RozDavid / LanguageGroundedSemseg

Implementation for ECCV 2022 paper Language-Grounded Indoor 3D Semantic Segmentation in the Wild
98 stars 14 forks source link

Logs of Language Grounded Pretraining #21

Closed Jeff-LiangF closed 1 year ago

Jeff-LiangF commented 1 year ago

Hi @RozDavid ,

Thanks for your exciting work. It is a milestone paper for open-vocab 3D segmentation. I am now trying to reproduce the results of pretraining stage. I notice that pretraining one epoch takes roughly 12 mins on a 40G-A100 GPU with batch size 2. Do you think it is a reasonable speed? As it might take days to obtain the results, I wonder if you happened to keep the pretraining logs. It would be very helpful to check whether the training goes well.

Btw, for the installation of MinkowskiEngine, you may want to add the openblas dependency. conda install openblas-devel -c anaconda The instruction can be found here.

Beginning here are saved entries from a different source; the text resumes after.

-- ==== Sys2Proof/Machine/Dispatcher.lean ====
section
/-! DEFINITION. The dispatcher: work-item slots and their window, delay lists, ready queues, dispatch, pre-emption, endings and the observables (R361, R373 to R390). -/

namespace Sys2Proof.Machine

/-! ### Slots (R373 to R375) -/

/-- A slot. -/
def itemOf (s : State) (n : Nat) : Item := s.dis.items.getD n Item.fresh

/-- General slots that are not FREE. -/
def generalUsed (s : State) : Nat := (s.dis.items.filter fun e => decide (0x201 ≤ e.1) && e.2.state != .free).length

/-- FREE_SLOTS and SLOTS_LOW follow the slots (R389). -/
def refreshFree (s : State) : State :=
  let n := 65023 - generalUsed s
  let was := rdF s pDIS DIS_FREE_SLOTS 16 0
  let s := wr s pDIS DIS_FREE_SLOTS (w32 n)
  if n < 1024 ∧ 1024 ≤ was then irq s pDIS 1 else s

/-- Set a slot. -/
def putItem (s : State) (n : Nat) (x : Item) : State :=
  refreshFree { s with dis := { s.dis with items := s.dis.items.putD n x Item.fresh } }

/-- PRIO of an item. -/
def Item.prio (x : Item) : Nat := fld x.w3 3 0
/-- THRESH of an item. -/
def Item.thresh (x : Item) : Nat := fld x.w3 7 4
/-- CLUSTER field of an item; 7 is any. -/
def Item.clusterField (x : Item) : Nat := fld x.w3 10 8
/-- MODE: passenger. -/
def Item.passenger (x : Item) : Bool := bit x.w3 11
/-- END_ACTION of an item. -/
def Item.endAction (x : Item) : Nat := fld x.w3 13 12
/-- CORE_MASK of an item. -/
def Item.mask (x : Item) : Nat := fld x.w3 23 16
/-- ENV of an item; 0x3F is none. -/
def Item.env (x : Item) : Nat := fld x.w3 29 24

/-- STATE code (R375). -/
def ItemState.code : ItemState → Nat
  | .free => 0 | .waiting => 1 | .delayed => 2 | .ready => 3 | .running => 4 | .preempted => 5 | .done => 6 | .failed => 7

/-- Words W6 and W7 of a slot (R374). -/
def Item.w6 (x : Item) : Word := w32 (x.ctx * 65536 + x.wake)
/-- Word W7 of a slot. -/
def Item.w7 (x : Item) : Word :=
  w32 (x.cause * 256 + (if x.late then 32 else 0) + (if x.tie then 16 else 0) + (if x.pending then 8 else 0) + x.state.code)

/-! ### Observables (R388) -/

/-- Set an accumulator or a level that a snapshot copies. -/
def setSince (s : State) (p off n : Nat) : State :=
  { s with com := { s.com with since := s.com.since.putD (regKey p off) n 0 } }

/-- A ready queue. -/
def queueOf (s : State) (q : Nat) : List Nat := s.dis.queues.getD q []

/-- READY and PREEMPTED items of a cluster. -/
def clusterDepth (s : State) (c : Nat) : Nat := ((List.range 16).map fun l => (queueOf s (16 * c + l)).length).foldl (· + ·) 0

/-- Set a ready queue: depth, maximum depth and the snapshot level follow. -/
def putQueue (s : State) (q : Nat) (l : List Nat) : State :=
  let s := { s with dis := { s.dis with
    queues := s.dis.queues.putD q l [],
    maxDepth := s.dis.maxDepth.putD q (max l.length (s.dis.maxDepth.getD q 0)) 0 } }
  setSince s pDIS (DIS_SNAP_DEPTH + 4 * (q / 16)) (clusterDepth s (q / 16))

/-- Cycles that an item has run on a core so far. -/
def runCycles (s : State) (n : Nat) : Nat :=
  match s.dis.since.get? n with
  | none => 0
  | some t => (s.com.time - t).toNat * clkNow s (n / 8) / 10

/-- Busy cycles of a core. -/
def busyNow (s : State) (n : Nat) : Nat := (s.dis.busy.getD n 0 + runCycles s n) % 2 ^ 64

/-- Settle the busy cycles of a core before its clock changes or its item stops. -/
def settleBusy (s : State) (n : Nat) : State :=
  let b := busyNow s n
  { s with dis := { s.dis with
      busy := s.dis.busy.putD n b 0,
      since := match s.dis.since.get? n with
        | none => s.dis.since
        | some _ => s.dis.since.put n s.com.time } }

/-- A histogram register: two buckets (R388). -/
def histWord (s : State) (q m : Nat) : Nat :=
  s.dis.hist.getD (16 * q + 2 * m + 1) 0 * 65536 + s.dis.hist.getD (16 * q + 2 * m) 0

/-- The views that QSEL, CORE_SEL and SBANK_SEL select follow the state (R389). CORE_BUSY_HI moves only when CORE_BUSY_LO is read. -/
def showDis (s : State) : State :=
  let q := 16 * rdF s pDIS DIS_QSEL 6 4 + rdF s pDIS DIS_QSEL 3 0
  let n := rdF s pDIS DIS_CORE_SEL 5 0
  let s := wr s pDIS DIS_Q_DEPTH (w32 (queueOf s q).length)
  let s := wr s pDIS DIS_Q_MAXDEPTH (w32 (s.dis.maxDepth.getD q 0))
  let s := (List.range 8).foldl (fun s m => wr s pDIS (DIS_Q_HIST + 4 * m) (w32 (histWord s q m))) s
  let s := wr s pDIS DIS_CORE_BUSY_LO (w32 (busyNow s n))
  let s := wr s pDIS DIS_CORE_ITEMS (w32 (s.dis.started.getD n 0))
  let s := wr s pDIS DIS_CORE_PREEMPT (w32 (s.dis.preempts.getD n 0))
  let s := wr s pDIS DIS_CORE_ITEM (match s.dis.running.get? n with
    | none => 0
    | some i => w32 (2 ^ 31 + i))
  wr s pDIS DIS_SBANK_DATA (s.dis.sbank.getD (rdF s pDIS DIS_SBANK_SEL 10 0) 0)

/-- A read of CORE_BUSY_LO latches CORE_BUSY_HI (R389). -/
def coreBusyRead (s : State) : State × Word :=
  let n := rdF s pDIS DIS_CORE_SEL 5 0
  let b := busyNow s n
  (wr (wr s pDIS DIS_CORE_BUSY_LO (w32 b)) pDIS DIS_CORE_BUSY_HI (w32 (b / 2 ^ 32)), w32 b)

/-- A wait of a queue is counted in its histogram; HIST_UNIT 0 stops counting (R388). -/
def countWait (s : State) (q ns : Nat) : State :=
  let u := inF s pDIS DIS_HIST_UNIT 15 0
  if u = 0 then s
  else
    let b := if ns < u then 0 else min 15 (Nat.log2 (ns / u) + 1)
    let k := 16 * q + b
    { s with dis := { s.dis with hist := s.dis.hist.put k (satAdd 0xFFFF (s.dis.hist.getD k 0) 1) } }

/-- A write of 1 to HIST_CLEAR bit 0 (R389). -/
def histClear (s : State) (v : Word) : State := if bit v 0 then showDis { s with dis := { s.dis with hist := [] } } else s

RozDavid commented 1 year ago

Hey @Jeff-LiangF,

I did most of my experiments on 2 A6000s, where 1 epoch took about 14mins, so I think yours is also a reasonable iteration time. So sadly due to the expensive computations these large backbones require there is not much we can do about it. Naturally, if you can afford more GPUs to train on, or you can limit either the voxel resolution or the model size you can get to way faster iteration times.

Thanks for the tip for the conda env - will update!